I don't want to get in the business of deleting a username and giving it to somebody else.  It might get ugly...  Maybe if somebody has 0 posts.

Another thing that I don't want to spend time doing much is merge usernames.  If you were to sign up for a second username, I could merge your current name into that name. (You keep your post count and the name on the posts will change, too.)

Let me offer this to any member who writes in this thread by the end of the week:  I'll merge one member name into another.  But you have to respond in this thread here!!!

Also, I reserve the right to change my mind if it gets too ugly!

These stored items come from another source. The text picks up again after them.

-- ==== Sys2Proof/Laws/Step.lean ====
section
/-! SUPPORT. Everything that a step can do, which instruction a turn runs, and which cycle an
instruction's meaning is. -/

namespace Sys2Proof.Machine

/-- Everything that `step` can answer with a next state: the global reset (R300), or the fetched
instruction's next state with the turn passed on. -/
theorem step_next {s t : State} (h : step s = .next t) :
    (s.resetAsked = true ∧ t = s.globalReset) ∨
      (s.resetAsked = false ∧
        ∃ i u, s.fetch = .ok i ∧ exec i s = .next u ∧ t = u.endTurn) := by
  unfold step at h
  split at h
  · cases h
    exact .inl ⟨‹_›, rfl⟩
  · rename_i hr
    split at h
    · cases h
    · rename_i i hi
      split at h <;> cases h
      exact .inr ⟨by simpa using hr, i, _, hi, ‹_›, rfl⟩

/-- A step that faults is the fetched instruction's fault. -/
theorem step_fault {s : State} {f : Fault} (h : step s = .fault f) :
    ∃ i, s.fetch = .ok i ∧ exec i s = .fault f := by
  unfold step at h
  split at h
  · cases h
  · split at h
    · cases h
    · rename_i i hi
      split at h <;> cases h
      exact ⟨i, hi, ‹_›⟩

/-- The write command of a bank instruction, none for RD and for a PE action. -/
def writeOf : Instr → Option WriteCmd
  | .wrE _ hi lo e b => some ⟨0, hi, lo, e, b⟩
  | .wrB _ hi lo e b => some ⟨1, hi, lo, e, b⟩
  | .wrA _ hi lo e b => some ⟨2, hi, lo, e, b⟩
  | .illegalWtype3 _ hi lo e b => some ⟨3, hi, lo, e, b⟩
  | _ => none

/-- An instruction with a bank word is one cycle of the bank (R140). -/
theorem exec_bank {i : Instr} {c : Params} {bits : Nat} (h : encode c i = .bank bits) :
    ∃ r, ∀ s, exec i s = bankCycle r (writeOf i) s := by
  cases i with
  | rd r => exact ⟨r, fun _ => rfl⟩
  | wrE r => exact ⟨r, fun _ => rfl⟩
  | wrB r => exact ⟨r, fun _ => rfl⟩
  | wrA r => exact ⟨r, fun _ => rfl⟩
  | illegalWtype3 r => exact ⟨r, fun _ => rfl⟩
  | _ => simp [encode] at h

/-- An instruction with a state code is one cycle of a PE in that state (R170): its rule's, or the
cycle in ERROR (R182). -/
theorem exec_peState {i : Instr} {c : Params} {code : StateCode} (h : encode c i = .peState code) :
    (isErrorState code = false ∧ ∃ rule, ∀ s, exec i s = peCycle code rule s) ∨
      (isErrorState code = true ∧ ∀ s, exec i s = errorCycle code s) := by
  cases i <;> simp only [encode, encodeBank, MachineWord.peState.injEq, reduceCtorEq] at h <;>
    subst h <;>
    first
    | exact .inl ⟨by decide, _, fun _ => rfl⟩
    | exact .inr ⟨by decide, fun _ => rfl⟩

/-- On a PE's turn the instruction is its state register's (R100). -/
theorem fetch_pe {s : State} {i : Instr} {n : Nat} {pe : Pe} (h : s.fetch = .ok i)
    (ht : s.turn = .pe n) (hp : s.pes[n]? = some pe) : i = decodeState pe.state := by
  simp only [State.fetch, State.fetchWord, ht, hp, decode, Option.map_some, Option.getD_some,
    Except.ok.injEq] at h
  exact h.symm

/-- On a port's turn the instruction is its command word's (R91). -/
theorem fetch_port {s : State} {i : Instr} {p : Nat} (h : s.fetch = .ok i)
    (ht : s.turn = .port p) : decodeBank s.params (s.cmdWord p) = .ok i := by
  simpa only [State.fetch, State.fetchWord, ht, decode] using h

/-- Encoding the instruction of a state code gives the code back. -/
theorem encode_decodeState (c : Params) (code : StateCode) :
    encode c (decodeState code) = .peState code := by
  obtain ⟨⟨n, hn⟩⟩ := code
  interval_cases n <;> rfl

end Sys2Proof.Machine
end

Let's see if cuchuflete decides to get rid of that unnecessary accent in his name...

Mike


----------



## alc112

Hola Mike!!!
Podría ser posible cambiar mi a minuscula por una mayuscula?
Gracias


----------



## vachecow

mkellogg said:
			
		

> Let me offer this to any member who writes in this thread by the end of the week:  I'll merge one member name into another.  But you have to respond in this thread here!!!Mike


Why would I want to do that?


----------



## mkellogg

alc112,
I'll try, but I'm not sure that it will work.  Do you want ALC112?

Mike


----------



## alc112

mkellogg said:
			
		

> alc112,
> I'll try, but I'm not sure that it will work. Do you want ALC112?
> 
> Mike


no, thanks
Mejor déjalo así. igual muchisimas gracias
Regards


----------



## cuchuflete

mkellogg said:
			
		

> I don't want to get in the business of deleting a username and giving it to somebody else.  It might get ugly...  Maybe if somebody has 0 posts.
> 
> Another thing that I don't want to spend time doing much is merge usernames.  If you were to sign up for a second username, I could merge your current name into that name. (You keep your post count and the name on the posts will change, too.)
> 
> Let me offer this to any member who writes in this thread by the end of the week:  I'll merge one member name into another.  But you have to respond in this thread here!!!
> 
> Also, I reserve the right to change my mind if it gets too ugly!
> 
> Let's see if cuchuflete decides to get rid of that unnecessary accent in his name...
> 
> Mike



Aha!  your secret resentment appears, Sr. Máximo Líder.  Yes, it is unnecessary, for sure, but it resulted from my attempt to register as Cuchuflete in a literary forum.  The name was already taken by an innactive user!  I added the tilde for obvious reasons, and ...well now it feels like an old pair of sandals!  It's also something that particularly upsets a few of our grammarian colleagues.  

If it bugs you, I can certainly live without it Mike.  Just make the change, but don't tell me.  Sort of like eating pulpo or percebes the first time...just do it, and ask questions later.

Losing the ´ certainly cannot be worse than getting used to myself after I shave off the beard or moustache.  In a week or so I can't even remember what I looked like with them.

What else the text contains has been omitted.